The answer must be every line of the records below that contains the word "active", copied out.

Records supplied |
....................

theorem clearSet_stays (hπ : AllFree π 345505802) (k : Nat) (hF : Stays π r0 s) :
    Stays π r0 (clearSet k s) := by
  unfold clearSet
  try dsimp only
  with_reducible repeat' first
    | assumption | intro _ | apply Stays.ite | apply settle_stays (hπ.sub (by decide))
    | apply setSafe_stays (hπ.sub (by decide)) | apply logHap_stays (hπ.sub (by decide))
    | apply forEach_stays | apply raiseClrRefused_stays (hπ.sub (by decide)) | apply wrb_stays (hπ.sub (by decide))

theorem writeSetCtl_stays (hπ : AllFree π 17592531550218) (k : Nat) (v : Word) (hF : Stays π r0 s) :
    Stays π r0 (writeSetCtl k v s) := by
  unfold writeSetCtl
  try dsimp only
  with_reducible repeat' first
    | assumption | apply Stays.ite | apply latchSet_stays (hπ.sub (by decide)) | apply clearSet_stays (hπ.sub (by decide))

theorem raiseAssert_stays (hπ : AllFree π 34078728) (i : Nat) (hF : Stays π r0 s) :
    Stays π r0 (raiseAssert i s) := by
  unfold raiseAssert
  try dsimp only
  with_reducible repeat' first
    | assumption | intro _ | apply Stays.ite | apply raiseTrip_stays (hπ.sub (by decide))
    | apply incHeld_stays (hπ.sub (by decide)) | apply setTrip_stays (hπ.sub (by decide))

theorem startReaction_stays (hπ : AllFree π 310378504) (i : Nat) (hF : Stays π r0 s) :
    Stays π r0 (startReaction i s) := by
  unfold startReaction
  try dsimp only
  with_reducible repeat' first
    | assumption | apply settle_stays (hπ.sub (by decide)) | apply setTrip_stays (hπ.sub (by decide))
    | apply wrb_stays (hπ.sub (by decide)) | split

theorem tripReact_stays (hπ : AllFree π 17592565104650) (i : Nat) (hF : Stays π r0 s) :
    Stays π r0 (tripReact i s) := by
  unfold tripReact
  try dsimp only
  with_reducible repeat' first
    | assumption | apply Stays.ite | apply startReaction_stays (hπ.sub (by decide))
    | apply raiseTrip_stays (hπ.sub (by decide)) | apply latchSet_stays (hπ.sub (by decide))
    | apply raiseAssert_stays (hπ.sub (by decide))

theorem writeTripCfg_stays (hπ : AllFree π 310378504) (i : Nat) (v : Word) (hF : Stays π r0 s) :
    Stays π r0 (writeTripCfg i v s) := by
  unfold writeTripCfg
  try dsimp only
  with_reducible repeat' first
    | assumption | apply Stays.ite | apply settle_stays (hπ.sub (by decide)) | apply plainWrite_stays (hπ.sub (by decide))
    | apply startReaction_stays (hπ.sub (by decide))

theorem clearHeld_stays (hπ : AllFree π 278396938) (i : Nat) (hF : Stays π r0 s) :
    Stays π r0 (clearHeld i s) := by
  unfold clearHeld
  try dsimp only
  with_reducible repeat' first
    | assumption | apply Stays.ite | apply logHap_stays (hπ.sub (by decide)) | apply raiseTrip_stays (hπ.sub (by decide))
    | apply settle_stays (hπ.sub (by decide)) | apply wrb_stays (hπ.sub (by decide))

theorem tripBoundary_stays (hπ : AllFree π 310902792) (d : Nat) (hF : Stays π r0 s) :
    Stays π r0 (tripBoundary d s) := by
  unfold tripBoundary
  try dsimp only
  with_reducible repeat' first
    | assumption | intro _ | apply Stays.ite | apply settle_stays (hπ.sub (by decide))
    | apply forEach_stays | apply setTrip_stays (hπ.sub (by decide)) | apply raiseTrip_stays (hπ.sub (by decide))
    | split

theorem monCross_stays (hπ : AllFree π 17592531550218) (i : Nat) (hF : Stays π r0 s) :
    Stays π r0 (monCross i s) := by
  unfold monCross
  try dsimp only
  with_reducible repeat' first
    | assumption | apply Stays.ite | apply wrb_stays (hπ.sub (by decide)) | apply raise_stays (hπ.sub (by decide))
    | apply incHeld_stays (hπ.sub (by decide)) | apply latchSet_stays (hπ.sub (by decide))

theorem truncate_stays (hπ : AllFree π 8388609) (i : Nat) (hF : Stays π r0 s) :
    Stays π r0 (truncate i s) := by
  unfold truncate
  try dsimp only
  with_reducible repeat' first
    | assumption | intro _ | apply Stays.ite | apply forEach_stays | apply upto_stays (hπ.sub (by decide))
    | apply onLeg_stays (hπ.sub (by decide))

theorem monUpdate_stays (hπ : AllFree π 17592531550219) (i : Nat) (hF : Stays π r0 s) :
    Stays π r0 (monUpdate i s) := by
  unfold monUpdate
  try dsimp only
  with_reducible repeat' first
    | assumption | apply Stays.ite | apply wrb_stays (hπ.sub (by decide)) | apply truncate_stays (hπ.sub (by decide))
    | apply monCross_stays (hπ.sub (by decide)) | split

theorem monDrop_stays (hπ : AllFree π 8) (i : Nat) (hF : Stays π r0 s) :
    Stays π r0 (monDrop i s) := by
  unfold monDrop
  try dsimp only
  with_reducible repeat' first
    | assumption | apply Stays.ite | apply wrb_stays (hπ.sub (by decide)) | split

theorem writeMonCfg_stays (hπ : AllFree π 17592665767947) (i : Nat) (v : Word) (hF : Stays π r0 s) :
    Stays π r0 (writeMonCfg i v s) := by
  unfold writeMonCfg
  try dsimp only
  with_reducible repeat' first
    | assumption | intro _ | apply Stays.ite | apply plainWrite_stays (hπ.sub (by decide))
    | apply wrb_stays (hπ.sub (by decide)) | apply monUpdate_stays (hπ.sub (by decide))
    | apply setMon_stays (hπ.sub (by decide)) | apply settle_stays (hπ.sub (by decide))
    | split

theorem clearLatched_stays (hπ : AllFree π 17592531550219) (i : Nat) (hF : Stays π r0 s) :
    Stays π r0 (clearLatched i s) := by
  unfold clearLatched
  try dsimp only
  with_reducible repeat' first
    | assumption | apply Stays.ite | apply monUpdate_stays (hπ.sub (by decide)) | apply wrb_stays (hπ.sub (by decide))

theorem commitMons_stays (hπ : AllFree π 2152202264) (d tk ended : Nat) (hF : Stays π r0 s) :
    Stays π r0 (commitMons d tk ended s) := by
  unfold commitMons
  try dsimp only
  with_reducible repeat' first
    | assumption | intro _ | apply Stays.ite | apply forEach_stays | apply raise_stays (hπ.sub (by decide))
    | apply refuseGroup_stays (hπ.sub (by decide)) | apply closeGroup_stays (hπ.sub (by decide))
    | apply commitRegs_stays (hπ.sub (by decide)) | apply wrb_stays (hπ.sub (by decide))

theorem monBoundary_stays (hπ : AllFree π 17592531550219) (d : Nat) (hF : Stays π r0 s) :
    Stays π r0 (monBoundary d s) := by
  unfold monBoundary
  try dsimp only
  with_reducible repeat' first
    | assumption | intro _ | apply forEach_stays | apply monUpdate_stays (hπ.sub (by decide))
    | apply wrb_stays (hπ.sub (by decide))

theorem raiseGroup_stays (hπ : AllFree π 524296) (g k : Nat) (hF : Stays π r0 s) :
    Stays π r0 (raiseGroup g k s) := by
  unfold raiseGroup
  try dsimp only
  with_reducible repeat' first
    | assumption | intro _ | apply Stays.ite | apply forEach_stays | apply raise_stays (hπ.sub (by decide))

theorem detect_stays (hπ : AllFree π 17593068421130) (p : Nat) (gross : Bool) (hF : Stays π r0 s) :
    Stays π r0 (detect p gross s) := by
  unfold detect
  try dsimp only
  with_reducible repeat' first
    | assumption | apply Stays.ite | apply wrb_stays (hπ.sub (by decide)) | apply raise_stays (hπ.sub (by decide))
    | apply incHeld_stays (hπ.sub (by decide)) | apply settle_stays (hπ.sub (by decide))
    | apply setDrv_stays (hπ.sub (by decide)) | apply latchSet_stays (hπ.sub (by decide))
    | apply logHap_stays (hπ.sub (by decide)) | split

theorem sensed_stays (hπ : AllFree π 17593068421130) (p : Nat) (us : State) (hF : Stays π r0 s) :
    Stays π r0 (sensed p us s) := by
  unfold sensed
  try dsimp only
  with_reducible repeat' first
    | assumption | apply Stays.ite | apply detect_stays (hπ.sub (by decide))

theorem writePhCfg_stays (hπ : AllFree π 17593068421130) (p : Nat) (v : Word) (hF : Stays π r0 s) :
    Stays π r0 (writePhCfg p v s) := by
  unfold writePhCfg
  try dsimp only
  with_reducible repeat' first
    | assumption | apply Stays.ite | apply settle_stays (hπ.sub (by decide)) | apply plainWrite_stays (hπ.sub (by decide))
    | apply sensed_stays (hπ.sub (by decide)) | split

theorem execSafeStateSet_stays (hπ : AllFree π 87961275727883) (m : Master) (k : Fin 16) (hF : Stays π r0 s) :
    ∃ s1, execSafeStateSet m k s = .next s1 ∧ Stays π r0 s1 := by
  refine ⟨_, rfl, ?_⟩
  try dsimp only
  with_reducible repeat' first
    | assumption | intro _ | apply byBus_stays (hπ.sub (by decide)) | apply writeSetCtl_stays (hπ.sub (by decide))

theorem execTripPinChange_stays (hπ : AllFree π 33554440) (i : Fin 48) (active : Bool) (hF : Stays π r0 s) :
    ∃ s1, execTripPinChange i active s = .next s1 ∧ Stays π r0 s1 := by
  refine ⟨_, rfl, ?_⟩
  try dsimp only
  with_reducible repeat' first
    | assumption | apply Stays.ite | apply setTrip_stays (hπ.sub (by decide)) | apply wrb_stays (hπ.sub (by decide))
    | apply incHeld_stays (hπ.sub (by decide))

theorem execTripAssert_stays (hπ : AllFree π 17592565104651) (i : Fin 48) (hF : Stays π r0 s) :
    ∃ s1, execTripAssert i s = .next s1 ∧ Stays π r0 s1 := by
  refine ⟨_, rfl, ?_⟩
  try dsimp only
  with_reducible repeat' first
    | assumption | apply Stays.ite | apply upto_stays (hπ.sub (by decide)) | apply setTrip_stays (hπ.sub (by decide))
    | apply wrb_stays (hπ.sub (by decide)) | apply tripReact_stays (hπ.sub (by decide))
    | split

theorem execTripRelease_stays (hπ : AllFree π 33554441) (i : Fin 48) (hF : Stays π r0 s) :
    ∃ s1, execTripRelease i s = .next s1 ∧ Stays π r0 s1 := by
  refine ⟨_, rfl, ?_⟩
  try dsimp only
  with_reducible repeat' first
    | assumption | apply Stays.ite | apply upto_stays (hπ.sub (by decide)) | apply setTrip_stays (hπ.sub (by decide))
    | apply wrb_stays (hπ.sub (by decide)) | split

theorem execBlankingEnd_stays (hπ : AllFree π 17592565104651) (monitor : Bool) (i : Fin 96) (hF : Stays π r0 s) :
    ∃ s1, execBlankingEnd monitor i s = .next s1 ∧ Stays π r0 s1 := by
  refine ⟨_, rfl, ?_⟩
  try dsimp only
  with_reducible repeat' first
    | assumption | intro _ | apply Stays.ite | apply upto_stays (hπ.sub (by decide))
    | apply monUpdate_stays (hπ.sub (by decide)) | apply monDrop_stays (hπ.sub (by decide))
    | apply tripReact_stays (hπ.sub (by decide)) | split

....................

Solved problem |
theorem execTripPinChange_stays (hπ : AllFree π 33554440) (i : Fin 48) (active : Bool) (hF : Stays π r0 s) :
    ∃ s1, execTripPinChange i active s = .next s1 ∧ Stays π r0 s1 := by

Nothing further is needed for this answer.